*** Opening Excerpted data ***

-- ==== Sys2Proof/Machine/FaultQueue.lean ====
section
/-! DEFINITION. The die fault queue (R377 to R384): writing an entry, answering one, what a resume does, and freezing a
host function. -/

namespace Sys2Proof.Machine

/-! ## MSI-X -/

/-- An MSI-X message to the physical function of a package's owner (R229, R263, R378). -/
def State.signalOwner (s : State) (die vector : Nat) : State :=
  let p := s.pkg (die / 8)
  if p.valid then { s with msix := s.msix ++ [⟨die / 8, p.port, 0, vector⟩] } else s

/-! ## Writing an entry -/

/-- Doubleword 4 of an entry (R379). -/
def entryDw4 (die : Nat) (e : FqEntry) : Word64 :=
  BitVec.ofNat 64 (die / 8 % 32 * 2 ^ 59 + die % 8 * 2 ^ 56 + e.tile % 32 * 2 ^ 51 + e.kind % 8 * 2 ^ 48 + e.queue % 4096 * 2 ^ 36 + e.load % 256 * 2 ^ 28)

/-- The sixteen doublewords of an entry (R379). -/
def entryDwords (die : Nat) (seq : Word32) (e : FqEntry) : List Word64 :=
  [e.record.dw0, e.record.dw1, e.record.dw2, e.record.dw3, entryDw4 die e,
   BitVec.ofNat 64 (seq.toNat * 2 ^ 32 + e.extra.toNat), 0, 0] ++ (List.range 8).map (fun k => e.body.getD k 0)

/-- Doublewords written on a package's host bus from an address on. -/
def hostWrite (m : Map (Nat × Nat) Word64) (pkg addr : Nat) : List Word64 → Map (Nat × Nat) Word64
  | [] => m
  | d :: ds => hostWrite (m.set (pkg, addr) d) pkg (addr + 8) ds

/-- Whether a die may write an entry (R378). -/
def Die.ringReady (d : Die) : Bool := d.fqEnable && decide ((d.fqHead - d.fqTail).toNat < 2 ^ d.fqLogsize.toNat)

/-- The oldest waiting entry of a die is written, HEAD rises and the message is sent (R378). The EXTRA of a load stop is
its present count (R379). -/
def State.writeEntry (s : State) (die : Nat) : State :=
  let d := s.die die
  match d.fqPending with
  | [] => s
  | e :: rest =>
    let extra := match e.of, e.kind with | .load l, 1 => (s.load l).extra | _, _ => e.extra
    let w := { e with seq := d.fqHead, extra := extra }
    let base := d.fqbase.toNat / 128 * 128
    let at' := base + 128 * (d.fqHead.toNat % 2 ^ d.fqLogsize.toNat)
    let s1 := s.updDie die (fun x =>
      { x with fqPending := rest, fqHead := x.fqHead + 1, fqOpen := if w.answered then x.fqOpen else x.fqOpen ++ [w] })
    ({ s1 with hostMem := hostWrite s1.hostMem (die / 8) at' (entryDwords die d.fqHead w) } : State).signalOwner die d.fqVector.toNat

/-! ## What a resume does -/

/-- A pending push of an engine retried (R17): applied, or raised again. -/
def State.retryPush (s : State) (i : TaskId) (e : Engine) : State :=
  let x := (s.task i).engineState e
  match x.pending with
  | [] => s
  | p :: ps =>
    match s.overflow i [(p.counter, p.count)] with
    | none => (s.pushTokens i [(p.counter, p.count)]).updTask i (fun t => t.setEngineState e { (t.engineState e) with pending := ps })
    | some _ =>
      s.raiseAsync (i.strand (issuerOf e)) .tokenOver 7 (BitVec.ofNat 64 p.counter)
        (BitVec.ofNat 32 (s.startToken i p.counter * 65536 + p.count)) p.addr (match e with | .serac => .seracPush | _ => .morainePush)

/-- What an engine does before its strand is resumed (R381). -/
def State.retryFor (s : State) (who : StrandId) (r : Retry) : State :=
  match r with
  | .none => s
  | .seracPush => s.retryPush who.task .serac
  | .morainePush => s.retryPush who.task .moraine
  | .seracStart => s.updTask who.task (fun t => { t with serac := { t.serac with queue := t.serac.queue.map (fun c => { c with refused := false }) } })
  | .moraineXlate seq => s.retranslate who.task seq
  | .pldSend num => ({ s with net := s.net.map (fun a => if a.num = num then { a with refused := false } else a) } : State).resendPlds who.die

/-- Where a resumed strand goes. -/
inductive ResumeTo where
  /-- Its resume point (R34): for TRAP and BKPT as if the word had retired without a transfer (R394). -/
  | point
  /-- An address, as a transfer (R381). -/
  | at' (a : Word64)
deriving DecidableEq, Repr

/-- The next waiting record of a strand that has just been resumed is raised (R34): its CYCLE is the present one (R32, R378). -/
def State.raiseWaiting (s : State) (who : StrandId) : State :=
  let st := s.strand who
  match st.waiting with
  | [] => s
  | f :: fs =>
    let resume := match st.park with | some p => p.cont | none => st.pc
    let r := s.restamp who.tileId f.record
    let s1 := s.setStrand who { st with status := .faulted, waiting := fs, park := none, fault := some { f with record := r, resume := resume, park := st.park } }
    s1.raiseEntry who.die (s1.strandEntry who r)

/-- A faulted strand is resumed (R34, R381). -/
def State.resumeStrand (s : State) (who : StrandId) (f : StrandFault) (go : ResumeTo) : State :=
  let s1 := s.retryFor who f.retry
  let s2 := s1.updStrand who (fun st => { st with fault := none, faultCode := BitVec.ofNat 8 f.code.num })
  let s3 :=
    match go, f.park with
    | .at' a, _ => (s2.updStrand who (fun st => { st with status := .ready, park := none })).goTo who a true
    | .point, some p => s2.updStrand who (fun st => { st with status := .parked, park := some p })
    | .point, none =>
      let t := s2.updStrand who (fun st => { st with status := .ready })
      if f.code = FaultCode.trap ∨ f.code = FaultCode.bkpt then t.fallThrough who [(s.strand who).pc] (s.strand who).pc else t
  s3.raiseWaiting who

/-- The record of an Ended strand is answered by a resume: its engine acts (R34). -/
def State.resumeEnded (s : State) (who : StrandId) (r : Record) : State :=
  let st := s.strand who
  let all := st.fault.toList ++ st.waiting
  match all.find? (fun f => f.record == r) with
  | none => s
  | some f =>
    let left := all.erase f
    (s.setStrand who { st with fault := left.head?, waiting := left.drop 1 }).retryFor who f.retry

/-! ## Answering -/

/-- The checks of SETSTK on a pair of stack registers (R393). -/
def stackOk (t : Task) (base limit : Nat) : Bool :=
  base % 8 == 0 && limit % 8 == 0 && decide (t.tmBase ≤ limit) && decide (limit ≤ base) && decide (base ≤ t.tmBase + t.tmSize)

/-- The load that an entry concerns. -/
def State.entryLoad (s : State) (e : FqEntry) : Option LoadId :=
  match e.of with
  | .strand w => some (e.saved.getD (s.task w.task).load)
  | .load l => some l
  | .deadlock l _ => some l
  | _ => none

/-- The record of a load stop that no record caused (R386): its CODE, and values that the manual does not give (log entry 4). -/
def codeRecord (code : Nat) : Record :=
  { dw0 := BitVec.ofNat 64 (code * 2 ^ 56 + (Config.stopRecord code 0).toNat % 2 ^ 56)
    dw1 := Config.stopRecord code 1, dw2 := Config.stopRecord code 2, dw3 := Config.stopRecord code 3 }

/-- The record of a deadlock report (R379). -/
def deadlockRecord : Record := { dw0 := BitVec.ofNat 64 (FaultCode.deadlock.num * 2 ^ 56) }

/-- Whether a load that is to stop with others of its graph does (R226): one that is not final, unless it is Queued behind one that stops. -/
def stoppable (l : LoadId) (x : Load) : Bool := !x.status.final && (l.load == 0 || x.status ≠ .queued)

/-- Loads that are not final on the graph queues that QOWN assigns to a function, on every die of its module (R381). -/
def State.loadsOf (s : State) (f : HostFn) : List LoadId :=
  s.loads.keysWhere (fun l x => l.die / 8 == f.pkg && stoppable l x && s.queueOwner l.die l.queue == (f.port, f.func))

/-- A deadlock detector heard again (R389). -/
def State.rearm (s : State) (l : LoadId) (die : Nat) : State :=
  s.updLoad l (fun x => { x with detectors := x.detectors.filter (fun d => d.die ≠ die) })

/-- An action applied to an entry (R381): the state, or the LAST code that refuses it. -/
def State.act (s : State) (die : Nat) (e : FqEntry) (action : Nat) (value : Word64) : Except Nat State :=
  match e.of, action with
  | .strand w, 1 =>
    match (s.strand w).status with
    | .ended => .ok (s.resumeEnded w e.record)
    | _ => match (s.strand w).fault with | some f => .ok (s.resumeStrand w f .point) | none => .ok s
  | .strand w, 2 =>
    if stackOk (s.task w.task) (s.strand w).stkbase.toNat value.toNat then
      let s1 := s.updStrand w (fun st => { st with stklim := value })
      match (s1.strand w).status with
      | .ended => .ok (s1.resumeEnded w e.record)
      | _ => match (s1.strand w).fault with | some f => .ok (s1.resumeStrand w f .point) | none => .ok s1
    else .error 3
  | .strand w, 3 =>
    if (s.strand w).status = .ended then .error 2
    else if (s.wordSection w value).isNone then .error 3
    else match (s.strand w).fault with | some f => .ok (s.resumeStrand w f (.at' value)) | none => .ok s
  | .strand w, 4 => .ok (s.killTasks (fun i _ => i == w.task))
  | .strand w, 5 => .ok (s.stopLoad (s.task w.task).load die e.tile e.record)
  | .host f, 5 =>
    let s1 := s.updDie die (fun d => { d with frozenHard := (f.port, f.func) :: d.frozenHard })
    .ok ((s.loadsOf f).foldl (fun x l => x.stopLoad l die 0 (codeRecord 9)) s1)
  | .host f, 6 => .ok (s.updDie die (fun d => { d with frozen := d.frozen.filter (· ≠ (f.port, f.func)) }))
  | .deadlock _ ts, 4 => .ok (s.killTasks (fun i _ => ts.contains i))
  | .deadlock l _, 5 => .ok (s.stopLoad l die 0 e.record)
  | .deadlock _ _, 6 => .ok s
  | _, _ => .error 2

/-- Whether an entry's task is Saved (R381). -/
def State.entrySaved (s : State) (e : FqEntry) : Bool :=
  match e.of with
  | .strand w => e.saved.isSome || (s.task w.task).status == .saved
  | _ => false

/-- Whether a kind admits an action (R381). -/
def kindAdmits (kind action : Nat) : Bool :=
  match kind with
  | 0 => 1 ≤ action && action ≤ 5
  | 2 => action == 5 || action == 6
  | 3 => action == 4 || action == 5 || action == 6
  | _ => false

/-- The result of a response in FQSTAT (R377). -/
def State.answered (s : State) (die last : Nat) : State :=
  s.updDie die (fun d => { d with fqLast := BitVec.ofNat 2 last, fqAccepted := if last = 0 then d.fqAccepted + 1 else d.fqAccepted })

/-- What the answer to a deadlock report re-arms (R389). -/
def State.rearmFor (s : State) (die : Nat) (e : FqEntry) : State :=
  match e.of with
  | .deadlock l _ => s.rearm l die
  | _ => s

/-- The task and strand that an entry's save keeps (R381). -/
def State.savedStrand (s : State) (e : FqEntry) (w : StrandId) : Task × Strand :=
  let l := e.saved.getD (s.task w.task).load
  match s.saved.find? ⟨l.die, l.queue⟩ with
  | some g =>
    ((match g.tasks.find? (fun t => t.1 == w.task) with | some t => t.2 | none => s.task w.task),
     (match g.strands.find? (fun x => x.1 == w) with | some x => x.2 | none => s.strand w))
  | none => (s.task w.task, s.strand w)

/-- The LAST code that refuses a response to the entry of a Saved task (R381): its VALUE is checked against what the save keeps. -/
def State.keepRefused (s : State) (e : FqEntry) (action : Nat) (value : Word64) : Option Nat :=
  match e.of with
  | .strand w =>
    let k := s.savedStrand e w
    if action = 2 then (if stackOk k.1 k.2.stkbase.toNat value.toNat then none else some 3)
    else if action = 3 then
      if k.2.status = .ended then some 2
      else if (wordIn (s.sections w.die (s.load k.1.load).domain 1025 (k.1.entry w.core).toNat) value).isNone then some 3
      else none
    else none
  | _ => none

/-- A write to FQRESP1 applies the response in FQRESP0 (R380). One for a Saved task is kept: LAST is 0, and ACCEPTED rises when
the restore applies it (R381). -/
def State.respond (s : State) (die : Nat) : State :=
  let d := s.die die
  let seq := d.fqResp0.extractLsb' 32 32
  let action := fld d.fqResp0 31 28
  match d.fqOpen.reverse.find? (fun e => e.seq == seq && e.kept.isNone) with
  | none => s.answered die 1
  | some e =>
    if kindAdmits e.kind action = false then s.answered die 2
    else if s.entrySaved e then
      match s.keepRefused e action d.fqResp1 with
      | some k => s.answered die k
      | none => s.updDie die (fun x =>
          { x with fqOpen := x.fqOpen.map (fun y => if y == e then { y with kept := some (action, d.fqResp1) } else y), fqLast := 0 })
    else
      match s.act die e action d.fqResp1 with
      | .error k => s.answered die k
      | .ok t => ((t.updDie die (fun x => { x with fqOpen := x.fqOpen.erase e })).rearmFor die e).answered die 0

/-- Entries of a load that has become final are answered (R380). -/
def State.answerLoad (s : State) (l : LoadId) : State :=
  { s with dies := s.dies.mapVals (fun _ d => d.answer (fun e => s.entryLoad e == some l && e.kind ≠ 1)) }

/-! ## Freezing a host function -/

/-- Whether a die has frozen a function, by itself or through its physical function's freeze (R382, R383). -/
def Die.isFrozen (d : Die) (f : HostFn) : Bool := d.frozen.contains (f.port, f.func)

/-- A host function is frozen by a die and its entry raised (R382, R384): a cause of R242, or 0xFF for a hole. -/
def State.freeze (s : State) (die : Nat) (f : HostFn) (cause : Nat) (addr : Word64) : State :=
  (s.updDie die (fun d => { d with frozen := d.frozen ++ [(f.port, f.func)] })).raiseEntry die
    { of := .host f, kind := 2, body := [BitVec.ofNat 64 (cause * 2 ^ 56 + f.port % 2 * 2 ^ 55 + f.func % 128 * 2 ^ 48), addr] }

/-- FRZSTAT p,w of a die (R383). -/
def Die.frzstat (d : Die) (p w : Nat) : Word64 :=
  BitVec.ofNat 64 ((List.range 64).map (fun i => if d.frozen.contains (p, 64 * w + i) then 2 ^ i else 0)).sum

end Sys2Proof.Machine
end

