/-- A load's regions, channels and ports released (R226, R325, R403 step 6). -/
def State.vacate (s : State) (l : LoadId) : State :=
  { s with
    regions := s.regions.mapVals (fun i r => if r.load = some l then s.freeRegion i r else r)
    ports := s.ports.mapVals (fun _ p => match p.chan with | some c => if c.load = l then { p with chan := none, dest := 0 } else p | none => p)
    chans := ⟨s.chans.entries.filter (fun e => e.1.load ≠ l)⟩ }

/-- What a load held released as it ends, and its layout records dropped (R226, R250, R325). -/
def State.release (s : State) (l : LoadId) : State :=
  let t := s.vacate l
  { t with tiles := t.tiles.mapVals (fun _ x => { x with lcache := x.lcache.filter (fun e => e.load ≠ l) }) }

/-- A load that enters a final state (R226): what it held is released, its entries are answered (R380), and after a Refused or Stopped one the
Queued loads of its graph are Skipped. -/
def State.finish (s : State) (l : LoadId) (st : LoadStatus) : State :=
  let s1 := ((s.updLoad l (fun x => { x with status := st, trigRisen := true, stopping := false, gang := x.gang.map (fun g => { g with phase := 0 }) })).release l).answerLoad l
  if st = .refused ∨ st = .stopped then
    { s1 with loads := s1.loads.mapVals (fun i x =>
        if i.die = l.die ∧ i.queue = l.queue ∧ l.load < i.load ∧ x.status = .queued then { x with status := .skipped } else x) }
  else s1

/-- A load refused for a reason (R224). -/
def State.refuse (s : State) (l : LoadId) (f : Failure) : State := (s.updLoad l (fun x => { x with reason := f.1, entry := f.2 })).finish l .refused

/-! ## Configuring (R224 to R226) -/

/-- Whether a port is held by a channel of another load (R226). -/
def State.portHeld (s : State) (l : LoadId) (p : PortId) : Bool := match (s.port p).chan with | some c => decide (c.load ≠ l) | none => false

/-- Whether a region is held by another load (R226). -/
def State.regionTaken (s : State) (l : LoadId) (r : RegionId) : Bool := match (s.region r).load with | some k => decide (k ≠ l) | none => false

/-- Whether a load's reservation fits a tile beside the other loads' and the tasks placed there (R208). -/
def State.reservationFits (s : State) (l : LoadId) (t : Tables) (tile : TileId) : Bool :=
  let top := ((s.occupants tile).map (fun o => o.tmBase + o.tmSize)).foldl max 0
  decide (top + s.reserved tile (some l) + t.reservation tile ≤ Config.tileMemBytes)
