-- ==== Sys2Proof/Machine/Context.lean ====
section
/-! DEFINITION. Register images (R395, R408): their bytes, and a task's context put back from them. -/

namespace Sys2Proof.Machine

/-- Doubleword 0 of a state block (R408). -/
structure BlockHead where
  wholeA : Bool := false
  wholeS : Bool := false
  stateA : Nat
  stateS : Nat
  carryA : Nat := 0
  carryS : Nat := 0
  slot : Nat

/-- The doubleword of a block's head (R408). -/
def BlockHead.word (b : BlockHead) : Word64 :=
  BitVec.ofNat 64 (0xC5 * 2 ^ 56 + 1 * 2 ^ 52 + b.wholeA.toNat * 2 ^ 51 + b.wholeS.toNat * 2 ^ 50 + b.stateA % 16 * 2 ^ 46 +
    b.stateS % 16 * 2 ^ 42 + b.carryA % 64 * 2 ^ 36 + b.carryS % 64 * 2 ^ 30 + b.slot % 4 * 2 ^ 28)

/-- The STATE code of a strand in an image (R408). -/
def Strand.imageCode (st : Strand) : Nat :=
  match st.status with
  | .parked => 2
  | .faulted => 3
  | .ended => 4
  | _ => if st.gate.isSome then 5 else 1

/-- The state block (R408): three doublewords by the manual's map, and bytes whose place it does not give. -/
def blockBytes (b : BlockHead) (t : Task) (tag : Nat) : List Byte :=
  ofDwords [b.word, BitVec.ofNat 64 (t.group.toNat * 2 ^ 32), t.image] ++ (List.range 2024).map (fun k => Config.contextByte tag (24 + k))

/-- The register parts of an image, in order (R408). -/
def registerBytes (t : Task) (dawn dusk : Strand) : List Byte :=
  (List.range t.hdr.aregs).flatMap (fun i => natToBytes 8 (dawn.regs.get i 0).toNat) ++
  (List.range t.hdr.sregs).flatMap (fun i => natToBytes 4 (dusk.regs.get i 0).toNat) ++
  (List.range t.hdr.masks).flatMap (fun i => natToBytes 128 (t.k.get i 0).toNat) ++
  (List.range t.hdr.vframe).flatMap (fun i => (t.vec i).flatMap (fun c => natToBytes 4 c.toNat)) ++
  (List.range t.hdr.accs).flatMap (fun i => (t.accTile i).cells.flatMap (fun c => natToBytes 4 c.toNat))

/-- A register image (R408). -/
def contextImage (b : BlockHead) (t : Task) (dawn dusk : Strand) (tag : Nat) : List Byte := blockBytes b t tag ++ registerBytes t dawn dusk

/-- A little-endian field of n bytes at an offset of an image. -/
def bytesAt (bs : List Byte) (off n : Nat) : Nat := bytesToNat ((bs.drop off).take n)

/-- The registers that an image's bytes hold, put into strands and a task (R408). -/
def fromImage (bs : List Byte) (t : Task) (dawn dusk : Strand) : Task × Strand × Strand :=
  let h := t.hdr
  let oS := 2048 + 8 * h.aregs
  let oK := oS + 4 * h.sregs
  let oV := oK + 128 * h.masks
  let oA := oV + 4096 * h.vframe
  let cells (off n : Nat) : List Word32 := (List.range n).map (fun k => BitVec.ofNat 32 (bytesAt bs (off + 4 * k) 4))
  ({ t with k := ⟨(List.range h.masks).map (fun i => (i, BitVec.ofNat 1024 (bytesAt bs (oK + 128 * i) 128)))⟩
            v := ⟨(List.range h.vframe).map (fun i => (i, cells (oV + 4096 * i) 1024))⟩
            acc := ⟨(List.range h.accs).map (fun i => (i, { t.accTile i with elems := cells (oA + 65536 * i) 16384, bad := [] }))⟩
            badV := [], badK := [] },
   { dawn with regs := ⟨(List.range h.aregs).map (fun i => (i, BitVec.ofNat 64 (bytesAt bs (2048 + 8 * i) 8)))⟩, badRegs := [] },
   { dusk with regs := ⟨(List.range h.sregs).map (fun i => (i, BitVec.ofNat 64 (bytesAt bs (oS + 4 * i) 4)))⟩, badRegs := [] })

/-- The context whose image a state block belongs to: the one whose bytes it holds (log entry 7). -/
def State.contextOf (s : State) (bs : List Byte) : Option Context :=
  s.contexts.find? (fun c => (bs.drop 24).take 2024 == (List.range 2024).map (fun k => Config.contextByte c.tag (24 + k)))

/-- A faulted strand as Ready at its resume point (R34, R395). -/
def State.readyStrand (s : State) (who : StrandId) : Strand :=
  let st := s.strand who
  match st.fault with
  | some f =>
    let s1 := s.setStrand who { st with status := .ready, fault := none, waiting := [], park := none }
    match f.park with
    | some p => (s1.goTo who p.cont true).strand who
    | none => if f.code = FaultCode.trap ∨ f.code = FaultCode.bkpt then (s1.fallThrough who [st.pc] st.pc).strand who else s1.strand who
  | none => st

/-- A strand as an image records it: a Faulted one Ready at its resume point; taint is never kept (R275, R395). -/
def State.recordedStrand (s : State) (who : StrandId) : Strand :=
  let st := s.strand who
  { (if st.status = .faulted then s.readyStrand who else st) with taint := 0, heldCount := 0, heldBy := none, cmdqOnly := false, walk := none
                                                                  walkFailed := none, sources := [], pst := none }

/-- The event counters of a task. -/
def State.taskEvents (s : State) (i : TaskId) : List Word32 :=
  (List.range (s.task i).hdr.events).map (fun k => s.counter i.tileId ((s.task i).evBase + k))

/-- Event counters put back. -/
def State.putEvents (s : State) (i : TaskId) (es : List Word32) : State :=
  ((List.range es.length).foldl (fun x k => x.putEvent i.tileId ((s.task i).evBase + k) (es.getD k 0)) s)

/-- Whether a task is quiescent (R395). -/
def State.quiescent (s : State) (i : TaskId) : Bool :=
  let rests (c : CoreId) : Bool :=
    let st := (s.strand (i.strand c)).status
    st == .parked || st == .faulted || st == .ended
  rests .dawn && rests .dusk && (s.task i).serac.queue.isEmpty && (s.task i).moraine.queue.isEmpty &&
  !s.net.any (fun a => decide (a.who.task = i) && a.left.isNone && a.stage == .deferred)

/-- The declared ports of a task with what a context keeps of them (R401). -/
def State.taskPorts (s : State) (i : TaskId) : List (Bool × Nat × Port) :=
  let of (out : Bool) (mask : BitVec 8) : List (Bool × Nat × Port) :=
    ((List.range 8).filter (fun n => mask.getLsbD n)).map (fun n => (out, n, s.port (tilePort i.tileId out n)))
  of false (s.task i).hdr.inports ++ of true (s.task i).hdr.outports

/-- Scale registers, thresholds and counts put back on a task's ports; a threshold's counter moves with the task's event counters. -/
def State.putPorts (s : State) (i : TaskId) (base : Nat) (ps : List (Bool × Nat × Port)) : State :=
  ps.foldl (fun x p => x.updPort (tilePort i.tileId p.1 p.2.1) (fun q =>
    { q with scale := p.2.2.scale, threshold := p.2.2.threshold, count := p.2.2.count, counter := p.2.2.counter + (s.task i).evBase - base })) s

/-- The image of a target that CTXSV writes, and the state that keeps its context (R395). -/
def State.saveContext (s : State) (i : TaskId) : List Byte × State :=
  let t := s.task i
  let dawn := s.recordedStrand (i.strand .dawn)
  let dusk := s.recordedStrand (i.strand .dusk)
  let head : BlockHead := { wholeA := true, wholeS := true, stateA := dawn.imageCode, stateS := dusk.imageCode, slot := i.slot }
  (contextImage head t dawn dusk s.drawn,
   { s with drawn := s.drawn + 1, contexts := { tag := s.drawn, dawn := dawn, dusk := dusk, task := t, events := s.taskEvents i, ports := s.taskPorts i } :: s.contexts })

/-- A strand in the state that an image's doubleword 0 records (R395, R408): a suspended one that it makes Ready stands at its continuation, and one that
it parks waits at its next word. Codes that the manual does not list leave the state it was saved in. -/
def Strand.recorded (st : Strand) (code : Nat) : Strand :=
  match code with
  | 1 => { st with status := .ready, fault := none, park := none }
  | 2 => { st with status := .parked, fault := none, park := some (st.park.getD { cont := st.pc }) }
  | 3 => { st with status := .faulted }
  | 4 => { st with status := .ended, park := none }
  | 5 => { st with status := .ready, fault := none, park := none }
  | _ => st

/-- The task state that an image carries, on the slot's own grants (R395, R401). -/
def restoredTask (t : Task) (c : Context) : Task :=
  { t with nf := c.task.nf, aq := c.task.aq, bq := c.task.bq, cq := c.task.cq, tokens := c.task.tokens, mode := c.task.mode, oscale := c.task.oscale
           strides := c.task.strides, slots := c.task.slots, acc := c.task.acc
           serac := { t.serac with mark := c.task.serac.mark, pending := c.task.serac.pending }
           moraine := { t.moraine with mark := c.task.moraine.mark, pending := c.task.moraine.pending }
           status := if c.dawn.status = .ended ∧ c.dusk.status = .ended then .draining else .running }

/-- A strand of a context in the state that its image records, at its continuation where it was parked and is Ready again (R22). -/
def State.putStrand (s : State) (who : StrandId) (st : Strand) (code : Nat) : State :=
  let s1 := s.setStrand who (st.recorded code)
  match st.park with
  | some p => if st.status = .parked ∧ (code = 1 ∨ code = 5) then s1.goTo who p.cont true else s1
  | none => s1

/-- The target's context replaced from an image (R395); none when the image's program or declarations differ. -/
def State.loadContext (s : State) (i : TaskId) (bs : List Byte) : Option State :=
  let t := s.task i
  let d0 : Word64 := BitVec.ofNat 64 (bytesAt bs 0 8)
  match s.contextOf bs with
  | none => none
  | some c =>
    if fld d0 63 56 ≠ 0xC5 ∨ fld d0 55 52 ≠ 1 ∨ BitVec.ofNat 64 (bytesAt bs 16 8) ≠ t.image ∨ c.task.hdr ≠ t.hdr then none
    else
      let a := fld d0 49 46
      let b := fld d0 45 42
      let at' := { c with dawn := c.dawn.recorded a, dusk := c.dusk.recorded b }
      let t1 : Task := { restoredTask t at' with group := BitVec.ofNat 32 (bytesAt bs 12 4) }
      let r := fromImage bs t1 c.dawn c.dusk
      let s1 := ((s.setTask i r.1).putStrand (i.strand .dawn) r.2.1 a).putStrand (i.strand .dusk) r.2.2 b
      let s2 : State := { s1 with dies := s1.dies.mapVals (fun _ d => d.answer (fun e => e.task? == some i)) }
      some ((s2.putEvents i c.events).putPorts i c.task.evBase c.ports)

end Sys2Proof.Machine
end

*** Closing Excerpted data ***

Work to complete:
Restate word for word the lines of the data above, starting at the line containing "R250, R325). -/" and ending at the line containing "def State.finish (s", both included, and nothing more.

Answer space:
/-- What a load held released as it ends, and its layout records dropped (R226, R250, R325). -/
def State.release (s : State) (l : LoadId) : State :=
  let t := s.vacate l
  { t with tiles := t.tiles.mapVals (fun _ x => { x with lcache := x.lcache.filter (fun e => e.load ≠ l) }) }

/-- A load that enters a final state (R226): what it held is released, its entries are answered (R380), and after a Refused or Stopped one the
Queued loads of its graph are Skipped. -/
def State.finish (s : State) (l : LoadId) (st : LoadStatus) : State :=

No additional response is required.